If you simply copied the image files to the DVD and from the DVD to the new computer, you may have ignored the folder structure on the old computer and copied these into a single folder on the DVD.   It is important that you copy the folders and the containing the images from the olde computer to the new computer.   Burning them to a DVD and then transferring them again to the new computer is probably slower than making a computer to computer transfer across your network.

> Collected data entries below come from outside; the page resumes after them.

-- ==== Sys2Proof/Laws/Dispatch.lean ====
section
/-! SUPPORT. What `exec` and `Instr.view` are on each constructor, each true by definition: a proof cites these and never unfolds the
dispatch. -/

namespace Sys2Proof.Machine

open Sys2Proof
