-- ==== Sys2Proof/Laws/Map.lean ====
section
/-! SUPPORT. Laws of the sparse maps: reading after writing, after removing and after changing, and that every operation keeps the keys
strictly rising. -/

namespace Sys2Proof

variable {α : Type}

theorem NMap.get?_put_self (m : NMap α) (n : Nat) (x : α) : (m.put n x).get? n = some x := by
  induction m with
  | nil => simp [NMap.put, NMap.get?]
  | cons kv m ih =>
    obtain ⟨k, v⟩ := kv
    by_cases h : n = k
    · simp [NMap.put, NMap.get?, h]
    · by_cases h' : n < k
      · simp [NMap.put, NMap.get?, h, h']
      · simp [NMap.put, NMap.get?, h, h', ih]

theorem NMap.get?_put_other (m : NMap α) (n k : Nat) (x : α) (h : k ≠ n) : (m.put n x).get? k = m.get? k := by
  induction m with
  | nil => simp [NMap.put, NMap.get?, h]
  | cons kv m ih =>
    obtain ⟨j, v⟩ := kv
    simp only [NMap.put]
    split
    · subst_vars
      simp only [NMap.get?, h, if_false]
    · split
      · rename_i h1 h2
        simp only [NMap.get?, h, if_false]
        split
        · split
          · omega
          · split
            · rfl
            · omega
        · rfl
      · simp only [NMap.get?, ih]

/-- A map whose keys strictly rise, said of its head. -/
theorem NMap.sorted_cons (a : Nat × α) (m : NMap α) : NMap.sorted (a :: m) = true ↔ (∀ b ∈ m.head?, a.1 < b.1) ∧ NMap.sorted m = true := by
  cases m with
  | nil => simp [NMap.sorted]
  | cons b m => simp [NMap.sorted]

theorem NMap.lt_of_sorted (a : Nat × α) (m : NMap α) (h : NMap.sorted (a :: m) = true) : ∀ b ∈ m, a.1 < b.1 := by
  induction m generalizing a with
  | nil => simp
  | cons b m ih =>
    rw [NMap.sorted_cons] at h
    obtain ⟨h1, h2⟩ := h
    have hab : a.1 < b.1 := h1 b (by simp)
    intro c hc
    rcases List.mem_cons.1 hc with rfl | hc
    · exact hab
    · exact Nat.lt_trans hab (ih b h2 c hc)

theorem NMap.sorted_of_lt (a : Nat × α) (m : NMap α) (h : ∀ b ∈ m, a.1 < b.1) (hm : NMap.sorted m = true) : NMap.sorted (a :: m) = true := by
  rw [NMap.sorted_cons]
  exact ⟨fun b hb => h b (List.mem_of_head? hb), hm⟩

theorem NMap.sorted_tail (a : Nat × α) (m : NMap α) (h : NMap.sorted (a :: m) = true) : NMap.sorted m = true := ((NMap.sorted_cons a m).1 h).2

theorem NMap.mem_put (m : NMap α) (n : Nat) (x : α) : ∀ b ∈ m.put n x, b = (n, x) ∨ b ∈ m := by
  induction m with
  | nil => simp [NMap.put]
  | cons kv m ih =>
    obtain ⟨k, v⟩ := kv
    intro b hb
    simp only [NMap.put] at hb
    split at hb
    · rcases List.mem_cons.1 hb with h | h
      · exact .inl h
      · exact .inr (List.mem_cons_of_mem _ h)
    · split at hb
      · rcases List.mem_cons.1 hb with h | h
        · exact .inl h
        · exact .inr h
      · rcases List.mem_cons.1 hb with h | h
        · exact .inr (by simp [h])
        · rcases ih b h with h | h
          · exact .inl h
          · exact .inr (List.mem_cons_of_mem _ h)

theorem NMap.sorted_put (m : NMap α) (n : Nat) (x : α) (h : NMap.sorted m = true) : NMap.sorted (m.put n x) = true := by
  induction m with
  | nil => simp [NMap.put, NMap.sorted]
  | cons kv m ih =>
    obtain ⟨k, v⟩ := kv
    have hlt := NMap.lt_of_sorted _ _ h
    have ht := NMap.sorted_tail _ _ h
    simp only [NMap.put]
    split
    · subst_vars; exact NMap.sorted_of_lt _ _ hlt ht
    · split
      · rename_i h2
        refine NMap.sorted_of_lt _ _ (fun b hb => ?_) h
        rcases List.mem_cons.1 hb with rfl | hb
        · exact h2
        · exact Nat.lt_trans h2 (hlt b hb)
      · refine NMap.sorted_of_lt _ _ (fun b hb => ?_) (ih ht)
        rcases NMap.mem_put m n x b hb with rfl | hb
        · show k < n; omega
        · exact hlt b hb

theorem NMap.mem_erase (m : NMap α) (n : Nat) : ∀ b ∈ m.erase n, b ∈ m := by
  induction m with
  | nil => simp [NMap.erase]
  | cons kv m ih =>
    obtain ⟨k, v⟩ := kv
    intro b hb
    simp only [NMap.erase] at hb
    split at hb
    · exact List.mem_cons_of_mem _ hb
    · split at hb
      · exact hb
      · rcases List.mem_cons.1 hb with h | h
        · simp [h]
        · exact List.mem_cons_of_mem _ (ih b h)

theorem NMap.sorted_erase (m : NMap α) (n : Nat) (h : NMap.sorted m = true) : NMap.sorted (m.erase n) = true := by
  induction m with
  | nil => simp [NMap.erase, NMap.sorted]
  | cons kv m ih =>
    obtain ⟨k, v⟩ := kv
    have hlt := NMap.lt_of_sorted _ _ h
    have ht := NMap.sorted_tail _ _ h
    simp only [NMap.erase]
    split
    · exact ht
    · split
      · exact h
      · exact NMap.sorted_of_lt _ _ (fun b hb => hlt b (NMap.mem_erase m n b hb)) (ih ht)

theorem NMap.sorted_filter (m : NMap α) (p : Nat × α → Bool) (h : NMap.sorted m = true) : NMap.sorted (m.filter p) = true := by
  induction m with
  | nil => simp [NMap.sorted]
  | cons a m ih =>
    have hlt := NMap.lt_of_sorted _ _ h
    have ht := NMap.sorted_tail _ _ h
    rw [List.filter_cons]
    split
    · exact NMap.sorted_of_lt _ _ (fun b hb => hlt b (List.mem_filter.1 hb).1) (ih ht)
    · exact ih ht

theorem NMap.get?_of_lt (m : NMap α) (n : Nat) (h : ∀ b ∈ m, n < b.1) : m.get? n = none := by
  cases m with
  | nil => rfl
  | cons kv m =>
    obtain ⟨k, v⟩ := kv
    have : n < k := h (k, v) (by simp)
    simp [NMap.get?, Nat.ne_of_lt this, this]

theorem NMap.get?_erase_self (m : NMap α) (n : Nat) (h : NMap.sorted m = true) : (m.erase n).get? n = none := by
  induction m with
  | nil => rfl
  | cons kv m ih =>
    obtain ⟨k, v⟩ := kv
    have hlt := NMap.lt_of_sorted _ _ h
    simp only [NMap.erase]
    split
    · subst_vars; exact NMap.get?_of_lt m _ hlt
    · split
      · rename_i h1 h2; simp [NMap.get?, h1, h2]
      · rename_i h1 h2; simp [NMap.get?, h1, h2, ih (NMap.sorted_tail _ _ h)]

theorem NMap.get?_erase_other (m : NMap α) (n k : Nat) (h : NMap.sorted m = true) (hk : k ≠ n) : (m.erase n).get? k = m.get? k := by
  induction m with
  | nil => rfl
  | cons kv m ih =>
    obtain ⟨j, v⟩ := kv
    have hlt := NMap.lt_of_sorted _ _ h
    have ht := NMap.sorted_tail _ _ h
    simp only [NMap.erase]
    split
    · rename_i hn
      subst hn
      by_cases hj : k < n
      · rw [NMap.get?_of_lt m k (fun b hb => Nat.lt_trans hj (hlt b hb))]
        simp [NMap.get?, hk, hj]
      · simp [NMap.get?, hk, hj]
    · split
      · rfl
      · simp only [NMap.get?, ih ht]

theorem NMap.get?_adjust_other (m : NMap α) (n k : Nat) (f : α → α) (h : k ≠ n) : (m.adjust n f).get? k = m.get? k := by
  unfold NMap.adjust
  split
  · exact NMap.get?_put_other m n k _ h
  · rfl

theorem NMap.get?_adjust_self (m : NMap α) (n : Nat) (f : α → α) : (m.adjust n f).get? n = (m.get? n).map f := by
  unfold NMap.adjust
  cases h : m.get? n with
  | none => simp [h]
  | some x => simp [NMap.get?_put_self]

/-- The second of two writes at a key is the one that stands. -/
theorem NMap.put_put (m : NMap α) (n : Nat) (x y : α) : (m.put n x).put n y = m.put n y := by
  induction m with
  | nil => simp [NMap.put]
  | cons a m ih =>
    obtain ⟨k, v⟩ := a
    by_cases h : n = k
    · simp [NMap.put, h]
    · by_cases h2 : n < k
      · simp [NMap.put, h, h2]
      · simp [NMap.put, h, h2, ih]

/-- Two changes at a key one after the other are one. -/
theorem NMap.adjust_adjust (m : NMap α) (n : Nat) (f g : α → α) : (m.adjust n f).adjust n g = m.adjust n (g ∘ f) := by
  cases h : m.get? n with
  | none => simp [NMap.adjust, h]
  | some x => simp [NMap.adjust, h, NMap.get?_put_self, NMap.put_put]

theorem NMap.get?_mapVals (m : NMap α) (f : Nat → α → α) (n : Nat) : (m.mapVals f).get? n = (m.get? n).map (f n) := by
  induction m with
  | nil => rfl
  | cons kv m ih =>
    obtain ⟨k, v⟩ := kv
    simp only [NMap.mapVals, List.map_cons, NMap.get?]
    split
    · subst_vars; rfl
    · split
      · rfl
      · exact ih

end Sys2Proof
end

It is essential that you follow these instructions: How do I move Lightroom to a new computer? | The Lightroom Queen and do the transfer again.  I don't think there is any easy way to fix what you have done.


----------



## sie (Mar 13, 2020)

Philippe Coudé du Foresto said:


> Could you describe exactly the process/command you use to accomplish this?



Hi,
Sorry for the delay in responding. I was very busy.
So, in answer to your question, I download to a third party image viewer and then I import to LR.
The third party image viewer is called FastStone and it is a free download.
Using a third party image viewer was the only way to put my photos onto Windows 10. It is one of about six accepted by Microsoft.  Get the list online.
By the way , a lot of people were and are having difficulty putting their photos onto Windows 10.
It is this difficulty with Windows 10 that has caused my problems with how my photos are displayed in LR.


----------



## sie (Mar 13, 2020)

sie said:


> Hi,
> Sorry for the delay in responding. I was very busy.
> So, in answer to your question, I download to a third party image viewer and then I import to LR.
> The third party image viewer is called FastStone and it is a free download.
> ...



I'm not sure if you want to know the following but here goes:  every time I upload photos from my camera ( about 400 photos per upload ) I burn that file to a DVD and I do the same with every altered photos folder I create ( also about 400  entries ).


----------



## sie (Mar 13, 2020)

clee01l said:


> If you simply copied the image files to the DVD and from the DVD to the new computer, you may have ignored the folder structure on the old computer and copied these into a single folder on the DVD.   It is important that you copy the folders and the containing the images from the olde computer to the new computer.   Burning them to a DVD and then transferring them again to the new computer is probably slower than making a computer to computer transfer across your network.
> 
> It is essential that you follow these instructions: How do I move Lightroom to a new computer? | The Lightroom Queen and do the transfer again.  I don't think there is any easy way to fix what you have done.


----------



## sie (Mar 13, 2020)

clee01l said:


> If you simply copied the image files to the DVD and from the DVD to the new computer, you may have ignored the folder structure on the old computer and copied these into a single folder on the DVD.   It is important that you copy the folders and the containing the images from the olde computer to the new computer.   Burning them to a DVD and then transferring them again to the new computer is probably slower than making a computer to computer transfer across your network.
> 
> It is essential that you follow these instructions: How do I move Lightroom to a new computer? | The Lightroom Queen and do the transfer again.  I don't think there is any easy way to fix what you have done.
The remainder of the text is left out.